Problem to work on: Below are some records. Print exactly the lines between the one holding "(intEnc 0).length = 1 ∧" and the one holding "def Obligations.GroupDecoderFollowsIntegerCodec : Prop", inclusive, and nothing else.

Records from a data collection
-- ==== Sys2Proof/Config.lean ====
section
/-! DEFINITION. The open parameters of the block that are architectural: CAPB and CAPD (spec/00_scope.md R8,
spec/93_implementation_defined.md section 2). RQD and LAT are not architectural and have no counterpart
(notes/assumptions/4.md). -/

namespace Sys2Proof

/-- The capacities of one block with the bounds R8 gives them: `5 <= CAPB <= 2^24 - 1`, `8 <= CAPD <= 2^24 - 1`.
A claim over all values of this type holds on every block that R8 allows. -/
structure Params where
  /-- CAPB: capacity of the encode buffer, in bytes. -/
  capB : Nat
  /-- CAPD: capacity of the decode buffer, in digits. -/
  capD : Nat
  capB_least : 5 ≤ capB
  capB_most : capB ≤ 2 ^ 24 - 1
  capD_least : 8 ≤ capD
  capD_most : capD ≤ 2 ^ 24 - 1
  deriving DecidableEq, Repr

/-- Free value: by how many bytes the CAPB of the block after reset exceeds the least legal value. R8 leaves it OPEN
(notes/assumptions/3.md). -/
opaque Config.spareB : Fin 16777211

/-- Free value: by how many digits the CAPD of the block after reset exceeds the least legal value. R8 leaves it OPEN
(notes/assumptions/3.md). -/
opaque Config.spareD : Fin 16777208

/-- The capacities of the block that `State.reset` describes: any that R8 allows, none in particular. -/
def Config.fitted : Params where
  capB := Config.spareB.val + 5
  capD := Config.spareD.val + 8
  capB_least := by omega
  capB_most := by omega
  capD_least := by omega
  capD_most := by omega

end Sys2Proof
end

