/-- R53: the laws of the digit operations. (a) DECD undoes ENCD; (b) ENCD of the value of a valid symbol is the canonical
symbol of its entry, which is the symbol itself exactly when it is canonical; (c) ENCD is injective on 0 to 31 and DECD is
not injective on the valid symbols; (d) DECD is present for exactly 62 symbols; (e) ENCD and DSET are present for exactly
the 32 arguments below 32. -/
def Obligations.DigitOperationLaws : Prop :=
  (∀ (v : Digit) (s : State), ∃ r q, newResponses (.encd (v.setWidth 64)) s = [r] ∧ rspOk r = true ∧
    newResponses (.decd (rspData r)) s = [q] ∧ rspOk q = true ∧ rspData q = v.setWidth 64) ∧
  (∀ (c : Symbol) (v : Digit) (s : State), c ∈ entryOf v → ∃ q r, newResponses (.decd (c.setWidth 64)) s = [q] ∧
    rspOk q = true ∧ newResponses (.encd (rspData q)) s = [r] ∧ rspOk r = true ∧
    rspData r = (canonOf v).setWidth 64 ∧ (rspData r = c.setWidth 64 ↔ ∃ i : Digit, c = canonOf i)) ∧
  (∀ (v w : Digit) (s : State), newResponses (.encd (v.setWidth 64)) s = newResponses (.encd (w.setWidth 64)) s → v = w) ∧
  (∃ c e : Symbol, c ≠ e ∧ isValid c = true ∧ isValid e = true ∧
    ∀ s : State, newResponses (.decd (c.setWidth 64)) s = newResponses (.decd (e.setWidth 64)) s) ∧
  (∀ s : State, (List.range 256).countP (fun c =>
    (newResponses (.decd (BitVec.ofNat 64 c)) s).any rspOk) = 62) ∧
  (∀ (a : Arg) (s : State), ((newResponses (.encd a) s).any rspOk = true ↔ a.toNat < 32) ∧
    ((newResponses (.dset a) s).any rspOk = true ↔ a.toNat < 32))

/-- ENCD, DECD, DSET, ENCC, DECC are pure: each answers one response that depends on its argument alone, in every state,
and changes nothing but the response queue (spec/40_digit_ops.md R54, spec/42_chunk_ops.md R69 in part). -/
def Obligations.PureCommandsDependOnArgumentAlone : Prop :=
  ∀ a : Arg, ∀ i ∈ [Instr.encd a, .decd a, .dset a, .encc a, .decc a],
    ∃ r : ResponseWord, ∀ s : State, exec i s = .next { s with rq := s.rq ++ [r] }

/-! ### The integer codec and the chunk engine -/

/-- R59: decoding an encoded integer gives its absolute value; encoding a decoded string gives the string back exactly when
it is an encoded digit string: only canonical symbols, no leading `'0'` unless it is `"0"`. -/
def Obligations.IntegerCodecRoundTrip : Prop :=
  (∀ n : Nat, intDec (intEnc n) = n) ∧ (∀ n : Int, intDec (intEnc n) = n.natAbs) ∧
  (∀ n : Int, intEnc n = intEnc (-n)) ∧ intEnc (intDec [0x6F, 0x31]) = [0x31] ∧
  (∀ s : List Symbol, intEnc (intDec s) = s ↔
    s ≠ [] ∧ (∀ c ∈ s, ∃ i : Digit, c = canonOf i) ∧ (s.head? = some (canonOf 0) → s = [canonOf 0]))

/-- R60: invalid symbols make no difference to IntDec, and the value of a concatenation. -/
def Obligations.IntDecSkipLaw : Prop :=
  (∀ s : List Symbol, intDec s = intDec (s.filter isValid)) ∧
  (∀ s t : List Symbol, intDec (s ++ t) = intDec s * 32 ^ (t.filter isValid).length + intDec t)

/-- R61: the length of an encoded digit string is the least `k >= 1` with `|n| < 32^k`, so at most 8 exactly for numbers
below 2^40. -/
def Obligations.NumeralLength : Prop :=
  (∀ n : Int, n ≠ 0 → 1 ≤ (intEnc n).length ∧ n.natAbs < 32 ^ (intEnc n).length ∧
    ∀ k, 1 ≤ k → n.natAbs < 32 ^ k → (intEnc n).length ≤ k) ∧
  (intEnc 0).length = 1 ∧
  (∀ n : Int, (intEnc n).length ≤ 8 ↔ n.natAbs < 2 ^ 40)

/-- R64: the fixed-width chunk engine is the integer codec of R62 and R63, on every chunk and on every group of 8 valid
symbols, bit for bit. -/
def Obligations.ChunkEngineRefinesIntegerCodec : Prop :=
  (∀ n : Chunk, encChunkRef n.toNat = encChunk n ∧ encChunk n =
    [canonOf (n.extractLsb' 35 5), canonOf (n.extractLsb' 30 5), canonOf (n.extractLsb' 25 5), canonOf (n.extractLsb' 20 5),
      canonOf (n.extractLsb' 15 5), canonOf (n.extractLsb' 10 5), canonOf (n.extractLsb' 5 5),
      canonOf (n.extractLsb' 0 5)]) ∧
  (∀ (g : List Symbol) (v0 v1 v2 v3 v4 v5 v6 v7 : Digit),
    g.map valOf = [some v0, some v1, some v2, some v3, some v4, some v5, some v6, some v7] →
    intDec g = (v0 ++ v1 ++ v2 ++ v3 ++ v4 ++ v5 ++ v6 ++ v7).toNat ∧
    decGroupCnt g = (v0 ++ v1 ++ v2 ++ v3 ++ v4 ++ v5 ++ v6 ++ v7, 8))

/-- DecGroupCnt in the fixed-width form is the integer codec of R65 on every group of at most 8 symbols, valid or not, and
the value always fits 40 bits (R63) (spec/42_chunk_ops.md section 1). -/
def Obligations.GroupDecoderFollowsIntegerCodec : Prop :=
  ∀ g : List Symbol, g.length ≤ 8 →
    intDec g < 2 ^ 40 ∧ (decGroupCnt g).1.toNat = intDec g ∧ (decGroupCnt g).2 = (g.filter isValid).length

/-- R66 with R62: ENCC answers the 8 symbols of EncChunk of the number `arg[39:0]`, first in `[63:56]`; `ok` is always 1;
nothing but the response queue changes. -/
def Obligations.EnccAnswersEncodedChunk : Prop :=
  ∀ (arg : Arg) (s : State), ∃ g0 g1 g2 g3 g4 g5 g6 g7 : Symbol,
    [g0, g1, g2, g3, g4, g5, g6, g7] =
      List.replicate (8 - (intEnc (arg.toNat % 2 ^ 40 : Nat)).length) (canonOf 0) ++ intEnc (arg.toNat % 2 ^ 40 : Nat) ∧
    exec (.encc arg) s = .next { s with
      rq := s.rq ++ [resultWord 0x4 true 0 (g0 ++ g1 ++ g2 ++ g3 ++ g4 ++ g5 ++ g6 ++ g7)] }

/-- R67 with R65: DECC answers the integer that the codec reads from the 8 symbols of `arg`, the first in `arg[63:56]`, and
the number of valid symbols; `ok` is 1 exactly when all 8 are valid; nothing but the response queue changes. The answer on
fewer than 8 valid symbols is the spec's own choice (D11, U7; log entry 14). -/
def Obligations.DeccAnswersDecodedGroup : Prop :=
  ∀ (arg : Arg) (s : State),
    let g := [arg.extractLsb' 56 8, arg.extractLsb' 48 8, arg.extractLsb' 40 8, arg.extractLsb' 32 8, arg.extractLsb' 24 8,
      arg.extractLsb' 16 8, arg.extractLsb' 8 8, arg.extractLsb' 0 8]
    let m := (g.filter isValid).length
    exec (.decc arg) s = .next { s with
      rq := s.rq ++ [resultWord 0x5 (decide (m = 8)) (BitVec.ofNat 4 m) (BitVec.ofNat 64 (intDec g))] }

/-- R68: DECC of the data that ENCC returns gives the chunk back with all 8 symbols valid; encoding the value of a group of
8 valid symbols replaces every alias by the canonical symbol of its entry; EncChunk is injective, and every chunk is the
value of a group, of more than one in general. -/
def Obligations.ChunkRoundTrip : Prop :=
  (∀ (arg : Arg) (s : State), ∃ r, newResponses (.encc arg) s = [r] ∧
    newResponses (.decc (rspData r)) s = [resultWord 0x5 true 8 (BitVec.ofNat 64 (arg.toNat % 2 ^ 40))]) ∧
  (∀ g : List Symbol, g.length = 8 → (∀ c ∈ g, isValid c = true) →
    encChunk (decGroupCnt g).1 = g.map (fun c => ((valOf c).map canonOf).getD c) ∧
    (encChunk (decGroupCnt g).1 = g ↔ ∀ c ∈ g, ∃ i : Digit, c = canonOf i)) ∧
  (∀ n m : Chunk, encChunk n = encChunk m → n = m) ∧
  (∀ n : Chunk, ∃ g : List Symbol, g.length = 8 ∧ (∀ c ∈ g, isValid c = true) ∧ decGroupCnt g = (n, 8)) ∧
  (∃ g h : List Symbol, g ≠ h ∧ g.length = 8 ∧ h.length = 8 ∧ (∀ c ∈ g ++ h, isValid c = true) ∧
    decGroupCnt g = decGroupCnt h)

Reply:
  (intEnc 0).length = 1 ∧
  (∀ n : Int, (intEnc n).length ≤ 8 ↔ n.natAbs < 2 ^ 40)

/-- R64: the fixed-width chunk engine is the integer codec of R62 and R63, on every chunk and on every group of 8 valid
symbols, bit for bit. -/
def Obligations.ChunkEngineRefinesIntegerCodec : Prop :=
  (∀ n : Chunk, encChunkRef n.toNat = encChunk n ∧ encChunk n =
    [canonOf (n.extractLsb' 35 5), canonOf (n.extractLsb' 30 5), canonOf (n.extractLsb' 25 5), canonOf (n.extractLsb' 20 5),
      canonOf (n.extractLsb' 15 5), canonOf (n.extractLsb' 10 5), canonOf (n.extractLsb' 5 5),
      canonOf (n.extractLsb' 0 5)]) ∧
  (∀ (g : List Symbol) (v0 v1 v2 v3 v4 v5 v6 v7 : Digit),
    g.map valOf = [some v0, some v1, some v2, some v3, some v4, some v5, some v6, some v7] →
    intDec g = (v0 ++ v1 ++ v2 ++ v3 ++ v4 ++ v5 ++ v6 ++ v7).toNat ∧
    decGroupCnt g = (v0 ++ v1 ++ v2 ++ v3 ++ v4 ++ v5 ++ v6 ++ v7, 8))

/-- DecGroupCnt in the fixed-width form is the integer codec of R65 on every group of at most 8 symbols, valid or not, and
the value always fits 40 bits (R63) (spec/42_chunk_ops.md section 1). -/
def Obligations.GroupDecoderFollowsIntegerCodec : Prop :=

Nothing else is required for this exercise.